One-tailed hypothesis test (lower tail, H₁: p < p₀)

4 In this question you should not use an approximating distribution.
At an election in Menham last year, \(24 \%\) of voters supported the Today Party. A student wishes to test whether support for the Today Party has decreased since last year. He chooses a random sample of 25 voters in Menham and finds that exactly 2 of them say that they support the Today Party. Test at the 5\% significance level whether support for the Today Party has decreased.

1 A six-sided die shows a six on 25 throws out of 200 throws. Test at the \(10 \%\) significance level the null hypothesis: P (throwing a six) \(= \frac { 1 } { 6 }\), against the alternative hypothesis: P (throwing a six) \(< \frac { 1 } { 6 }\).

2 A spinner has five sectors, each printed with a different colour. Susma and Sanjay both wish to test whether the spinner is biased so that it lands on red on fewer spins than it would if it were fair. Susma spins the spinner 40 times. She finds that it lands on red exactly 4 times.

1. Use a binomial distribution to carry out the test at the \(5 \%\) significance level.
   Sanjay also spins the spinner 40 times. He finds that it lands on red \(r\) times.
2. Use a binomial distribution to find the largest value of \(r\) that lies in the rejection region for the test at the 5\% significance level.

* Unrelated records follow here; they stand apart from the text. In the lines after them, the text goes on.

@[simp] theorem DieState.count32_num (D : DieState) (b off n i : Nat) : (D.count32 b off n i).num = D.num := by rw [DieState.count32_frame]
@[simp] theorem DieState.count32_now (D : DieState) (b off n i : Nat) : (D.count32 b off n i).now = D.now := by rw [DieState.count32_frame]
@[simp] theorem DieState.count32_log (D : DieState) (b off n i : Nat) : (D.count32 b off n i).log = D.log := by rw [DieState.count32_frame]
@[simp] theorem DieState.count32_ins (D : DieState) (b off n i : Nat) : (D.count32 b off n i).ins = D.ins := by rw [DieState.count32_frame]
@[simp] theorem DieState.count32_rol (D : DieState) (b off n i : Nat) : (D.count32 b off n i).rol = D.rol := by rw [DieState.count32_frame]
@[simp] theorem DieState.count32_cmd (D : DieState) (b off n i : Nat) : (D.count32 b off n i).cmd = D.cmd := by rw [DieState.count32_frame]
@[simp] theorem DieState.count32_mem (D : DieState) (b off n i : Nat) : (D.count32 b off n i).mem = D.mem := by rw [DieState.count32_frame]
@[simp] theorem DieState.count32_boot (D : DieState) (b off n i : Nat) : (D.count32 b off n i).boot = D.boot := by rw [DieState.count32_frame]
@[simp] theorem DieState.count32_clk (D : DieState) (b off n i : Nat) : (D.count32 b off n i).clk = D.clk := by rw [DieState.count32_frame]
@[simp] theorem DieState.count32_pwr (D : DieState) (b off n i : Nat) : (D.count32 b off n i).pwr = D.pwr := by rw [DieState.count32_frame]
@[simp] theorem DieState.count32_pcie (D : DieState) (b off n i : Nat) : (D.count32 b off n i).pcie = D.pcie := by rw [DieState.count32_frame]
@[simp] theorem DieState.count32_eth (D : DieState) (b off n i : Nat) : (D.count32 b off n i).eth = D.eth := by rw [DieState.count32_frame]
@[simp] theorem DieState.count32_ptp (D : DieState) (b off n i : Nat) : (D.count32 b off n i).ptp = D.ptp := by rw [DieState.count32_frame]
@[simp] theorem DieState.count32_d2d (D : DieState) (b off n i : Nat) : (D.count32 b off n i).d2d = D.d2d := by rw [DieState.count32_frame]
@[simp] theorem DieState.count32_saf (D : DieState) (b off n i : Nat) : (D.count32 b off n i).saf = D.saf := by rw [DieState.count32_frame]
@[simp] theorem DieState.count32_stp (D : DieState) (b off n i : Nat) : (D.count32 b off n i).stp = D.stp := by rw [DieState.count32_frame]
@[simp] theorem DieState.count32_comb (D : DieState) (b off n i : Nat) : (D.count32 b off n i).comb = D.comb := by rw [DieState.count32_frame]
@[simp] theorem DieState.count32_foe (D : DieState) (b off n i : Nat) : (D.count32 b off n i).foe = D.foe := by rw [DieState.count32_frame]
@[simp] theorem DieState.count32_fgr (D : DieState) (b off n i : Nat) : (D.count32 b off n i).fgr = D.fgr := by rw [DieState.count32_frame]
@[simp] theorem DieState.count32_fab (D : DieState) (b off n i : Nat) : (D.count32 b off n i).fab = D.fab := by rw [DieState.count32_frame]
@[simp] theorem DieState.count32_clusters (D : DieState) (b off n i : Nat) : (D.count32 b off n i).clusters = D.clusters := by rw [DieState.count32_frame]
@[simp] theorem DieState.count32_doubts (D : DieState) (b off n i : Nat) : (D.count32 b off n i).doubts = D.doubts := by rw [DieState.count32_frame]
@[simp] theorem DieState.count32_task (D : DieState) (b off n i : Nat) : (D.count32 b off n i).task = D.task := by rw [DieState.count32_frame]
@[simp] theorem DieState.count32_toFlash (D : DieState) (b off n i : Nat) : (D.count32 b off n i).toFlash = D.toFlash := by rw [DieState.count32_frame]
@[simp] theorem DieState.count32_outs (D : DieState) (b off n i : Nat) : (D.count32 b off n i).outs = D.outs := by rw [DieState.count32_frame]
@[simp] theorem DieState.count32_fresh (D : DieState) (b off n i : Nat) : (D.count32 b off n i).fresh = D.fresh := by rw [DieState.count32_frame]

/-! An MSI-X message. -/

theorem DieState.msix_frame (D : DieState) (fn v : Nat) :
    D.msix fn v = { D with pcie := (D.msix fn v).pcie, outs := (D.msix fn v).outs } := by
  unfold DieState.msix
  split <;> (try split) <;> rfl

@[simp] theorem DieState.msix_num (D : DieState) (fn v : Nat) : (D.msix fn v).num = D.num := by rw [DieState.msix_frame]
@[simp] theorem DieState.msix_now (D : DieState) (fn v : Nat) : (D.msix fn v).now = D.now := by rw [DieState.msix_frame]
@[simp] theorem DieState.msix_csr (D : DieState) (fn v : Nat) : (D.msix fn v).csr = D.csr := by rw [DieState.msix_frame]
@[simp] theorem DieState.msix_log (D : DieState) (fn v : Nat) : (D.msix fn v).log = D.log := by rw [DieState.msix_frame]
@[simp] theorem DieState.msix_ins (D : DieState) (fn v : Nat) : (D.msix fn v).ins = D.ins := by rw [DieState.msix_frame]
@[simp] theorem DieState.msix_rol (D : DieState) (fn v : Nat) : (D.msix fn v).rol = D.rol := by rw [DieState.msix_frame]
@[simp] theorem DieState.msix_cmd (D : DieState) (fn v : Nat) : (D.msix fn v).cmd = D.cmd := by rw [DieState.msix_frame]
@[simp] theorem DieState.msix_mem (D : DieState) (fn v : Nat) : (D.msix fn v).mem = D.mem := by rw [DieState.msix_frame]
@[simp] theorem DieState.msix_boot (D : DieState) (fn v : Nat) : (D.msix fn v).boot = D.boot := by rw [DieState.msix_frame]
@[simp] theorem DieState.msix_clk (D : DieState) (fn v : Nat) : (D.msix fn v).clk = D.clk := by rw [DieState.msix_frame]
@[simp] theorem DieState.msix_pwr (D : DieState) (fn v : Nat) : (D.msix fn v).pwr = D.pwr := by rw [DieState.msix_frame]
@[simp] theorem DieState.msix_eth (D : DieState) (fn v : Nat) : (D.msix fn v).eth = D.eth := by rw [DieState.msix_frame]
@[simp] theorem DieState.msix_ptp (D : DieState) (fn v : Nat) : (D.msix fn v).ptp = D.ptp := by rw [DieState.msix_frame]
@[simp] theorem DieState.msix_d2d (D : DieState) (fn v : Nat) : (D.msix fn v).d2d = D.d2d := by rw [DieState.msix_frame]
@[simp] theorem DieState.msix_saf (D : DieState) (fn v : Nat) : (D.msix fn v).saf = D.saf := by rw [DieState.msix_frame]
@[simp] theorem DieState.msix_stp (D : DieState) (fn v : Nat) : (D.msix fn v).stp = D.stp := by rw [DieState.msix_frame]
@[simp] theorem DieState.msix_comb (D : DieState) (fn v : Nat) : (D.msix fn v).comb = D.comb := by rw [DieState.msix_frame]
@[simp] theorem DieState.msix_foe (D : DieState) (fn v : Nat) : (D.msix fn v).foe = D.foe := by rw [DieState.msix_frame]
@[simp] theorem DieState.msix_fgr (D : DieState) (fn v : Nat) : (D.msix fn v).fgr = D.fgr := by rw [DieState.msix_frame]
@[simp] theorem DieState.msix_fab (D : DieState) (fn v : Nat) : (D.msix fn v).fab = D.fab := by rw [DieState.msix_frame]
@[simp] theorem DieState.msix_clusters (D : DieState) (fn v : Nat) : (D.msix fn v).clusters = D.clusters := by rw [DieState.msix_frame]
@[simp] theorem DieState.msix_doubts (D : DieState) (fn v : Nat) : (D.msix fn v).doubts = D.doubts := by rw [DieState.msix_frame]
@[simp] theorem DieState.msix_task (D : DieState) (fn v : Nat) : (D.msix fn v).task = D.task := by rw [DieState.msix_frame]
@[simp] theorem DieState.msix_toFlash (D : DieState) (fn v : Nat) : (D.msix fn v).toFlash = D.toFlash := by rw [DieState.msix_frame]
@[simp] theorem DieState.msix_fresh (D : DieState) (fn v : Nat) : (D.msix fn v).fresh = D.fresh := by rw [DieState.msix_frame]

/-! A cause bit, with its interrupt. -/

theorem DieState.cause_frame (D : DieState) (b k : Nat) :
    D.cause b k = { D with csr := (D.cause b k).csr, pcie := (D.cause b k).pcie, outs := (D.cause b k).outs } := by
  unfold DieState.cause
  dsimp only
  split
  · rfl
  · split
    · rw [DieState.msix_frame]; rfl
    · rfl

@[simp] theorem DieState.cause_num (D : DieState) (b k : Nat) : (D.cause b k).num = D.num := by rw [DieState.cause_frame]
@[simp] theorem DieState.cause_now (D : DieState) (b k : Nat) : (D.cause b k).now = D.now := by rw [DieState.cause_frame]
@[simp] theorem DieState.cause_log (D : DieState) (b k : Nat) : (D.cause b k).log = D.log := by rw [DieState.cause_frame]
@[simp] theorem DieState.cause_ins (D : DieState) (b k : Nat) : (D.cause b k).ins = D.ins := by rw [DieState.cause_frame]
@[simp] theorem DieState.cause_rol (D : DieState) (b k : Nat) : (D.cause b k).rol = D.rol := by rw [DieState.cause_frame]
@[simp] theorem DieState.cause_cmd (D : DieState) (b k : Nat) : (D.cause b k).cmd = D.cmd := by rw [DieState.cause_frame]
@[simp] theorem DieState.cause_mem (D : DieState) (b k : Nat) : (D.cause b k).mem = D.mem := by rw [DieState.cause_frame]
@[simp] theorem DieState.cause_boot (D : DieState) (b k : Nat) : (D.cause b k).boot = D.boot := by rw [DieState.cause_frame]
@[simp] theorem DieState.cause_clk (D : DieState) (b k : Nat) : (D.cause b k).clk = D.clk := by rw [DieState.cause_frame]
@[simp] theorem DieState.cause_pwr (D : DieState) (b k : Nat) : (D.cause b k).pwr = D.pwr := by rw [DieState.cause_frame]
@[simp] theorem DieState.cause_eth (D : DieState) (b k : Nat) : (D.cause b k).eth = D.eth := by rw [DieState.cause_frame]
@[simp] theorem DieState.cause_ptp (D : DieState) (b k : Nat) : (D.cause b k).ptp = D.ptp := by rw [DieState.cause_frame]
@[simp] theorem DieState.cause_d2d (D : DieState) (b k : Nat) : (D.cause b k).d2d = D.d2d := by rw [DieState.cause_frame]
@[simp] theorem DieState.cause_saf (D : DieState) (b k : Nat) : (D.cause b k).saf = D.saf := by rw [DieState.cause_frame]
@[simp] theorem DieState.cause_stp (D : DieState) (b k : Nat) : (D.cause b k).stp = D.stp := by rw [DieState.cause_frame]
@[simp] theorem DieState.cause_comb (D : DieState) (b k : Nat) : (D.cause b k).comb = D.comb := by rw [DieState.cause_frame]
@[simp] theorem DieState.cause_foe (D : DieState) (b k : Nat) : (D.cause b k).foe = D.foe := by rw [DieState.cause_frame]
@[simp] theorem DieState.cause_fgr (D : DieState) (b k : Nat) : (D.cause b k).fgr = D.fgr := by rw [DieState.cause_frame]
@[simp] theorem DieState.cause_fab (D : DieState) (b k : Nat) : (D.cause b k).fab = D.fab := by rw [DieState.cause_frame]
@[simp] theorem DieState.cause_clusters (D : DieState) (b k : Nat) : (D.cause b k).clusters = D.clusters := by rw [DieState.cause_frame]
@[simp] theorem DieState.cause_doubts (D : DieState) (b k : Nat) : (D.cause b k).doubts = D.doubts := by rw [DieState.cause_frame]
@[simp] theorem DieState.cause_task (D : DieState) (b k : Nat) : (D.cause b k).task = D.task := by rw [DieState.cause_frame]
@[simp] theorem DieState.cause_toFlash (D : DieState) (b k : Nat) : (D.cause b k).toFlash = D.toFlash := by rw [DieState.cause_frame]
@[simp] theorem DieState.cause_fresh (D : DieState) (b k : Nat) : (D.cause b k).fresh = D.fresh := by rw [DieState.cause_frame]

/-! A coalesced event. -/

theorem DieState.coalesce_frame (D : DieState) (e : Event) :
    D.coalesce e = { D with csr := (D.coalesce e).csr, log := (D.coalesce e).log, pcie := (D.coalesce e).pcie, outs := (D.coalesce e).outs } := by
  unfold DieState.coalesce
  dsimp only
  rw [DieState.cause_frame, DieState.count_frame, DieState.count_frame]

@[simp] theorem DieState.coalesce_num (D : DieState) (e : Event) : (D.coalesce e).num = D.num := by rw [DieState.coalesce_frame]
@[simp] theorem DieState.coalesce_now (D : DieState) (e : Event) : (D.coalesce e).now = D.now := by rw [DieState.coalesce_frame]
@[simp] theorem DieState.coalesce_ins (D : DieState) (e : Event) : (D.coalesce e).ins = D.ins := by rw [DieState.coalesce_frame]
@[simp] theorem DieState.coalesce_rol (D : DieState) (e : Event) : (D.coalesce e).rol = D.rol := by rw [DieState.coalesce_frame]
@[simp] theorem DieState.coalesce_cmd (D : DieState) (e : Event) : (D.coalesce e).cmd = D.cmd := by rw [DieState.coalesce_frame]
@[simp] theorem DieState.coalesce_mem (D : DieState) (e : Event) : (D.coalesce e).mem = D.mem := by rw [DieState.coalesce_frame]
@[simp] theorem DieState.coalesce_boot (D : DieState) (e : Event) : (D.coalesce e).boot = D.boot := by rw [DieState.coalesce_frame]
@[simp] theorem DieState.coalesce_clk (D : DieState) (e : Event) : (D.coalesce e).clk = D.clk := by rw [DieState.coalesce_frame]
@[simp] theorem DieState.coalesce_pwr (D : DieState) (e : Event) : (D.coalesce e).pwr = D.pwr := by rw [DieState.coalesce_frame]
@[simp] theorem DieState.coalesce_eth (D : DieState) (e : Event) : (D.coalesce e).eth = D.eth := by rw [DieState.coalesce_frame]
@[simp] theorem DieState.coalesce_ptp (D : DieState) (e : Event) : (D.coalesce e).ptp = D.ptp := by rw [DieState.coalesce_frame]
@[simp] theorem DieState.coalesce_d2d (D : DieState) (e : Event) : (D.coalesce e).d2d = D.d2d := by rw [DieState.coalesce_frame]
@[simp] theorem DieState.coalesce_saf (D : DieState) (e : Event) : (D.coalesce e).saf = D.saf := by rw [DieState.coalesce_frame]
@[simp] theorem DieState.coalesce_stp (D : DieState) (e : Event) : (D.coalesce e).stp = D.stp := by rw [DieState.coalesce_frame]
@[simp] theorem DieState.coalesce_comb (D : DieState) (e : Event) : (D.coalesce e).comb = D.comb := by rw [DieState.coalesce_frame]
@[simp] theorem DieState.coalesce_foe (D : DieState) (e : Event) : (D.coalesce e).foe = D.foe := by rw [DieState.coalesce_frame]
@[simp] theorem DieState.coalesce_fgr (D : DieState) (e : Event) : (D.coalesce e).fgr = D.fgr := by rw [DieState.coalesce_frame]
@[simp] theorem DieState.coalesce_fab (D : DieState) (e : Event) : (D.coalesce e).fab = D.fab := by rw [DieState.coalesce_frame]
@[simp] theorem DieState.coalesce_clusters (D : DieState) (e : Event) : (D.coalesce e).clusters = D.clusters := by rw [DieState.coalesce_frame]
@[simp] theorem DieState.coalesce_doubts (D : DieState) (e : Event) : (D.coalesce e).doubts = D.doubts := by rw [DieState.coalesce_frame]
@[simp] theorem DieState.coalesce_task (D : DieState) (e : Event) : (D.coalesce e).task = D.task := by rw [DieState.coalesce_frame]
@[simp] theorem DieState.coalesce_toFlash (D : DieState) (e : Event) : (D.coalesce e).toFlash = D.toFlash := by rw [DieState.coalesce_frame]
@[simp] theorem DieState.coalesce_fresh (D : DieState) (e : Event) : (D.coalesce e).fresh = D.fresh := by rw [DieState.coalesce_frame]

1 At the 2009 election, \(\frac { 1 } { 3 }\) of the voters in Chington voted for the Citizens Party. One year later, a researcher questioned 20 randomly selected voters in Chington. Exactly 3 of these 20 voters said that if there were an election next week they would vote for the Citizens Party. Test at the \(2.5 \%\) significance level whether there is evidence of a decrease in support for the Citizens Party in Chington, since the 2009 election.

6 In the past, Angus found that his train was late on \(15 \%\) of his daily journeys to work. Following a timetable change, Angus found that out of 60 randomly chosen days, his train was late on 6 days.

1. Test at the \(10 \%\) significance level whether Angus' train is late less often than it was before the timetable change.
   Angus used his random sample to find an \(\alpha \%\) confidence interval for the proportion of days on which his train is late. The upper limit of his interval was 0.150 , correct to 3 significant figures.
2. Calculate the value of \(\alpha\) correct to the nearest integer.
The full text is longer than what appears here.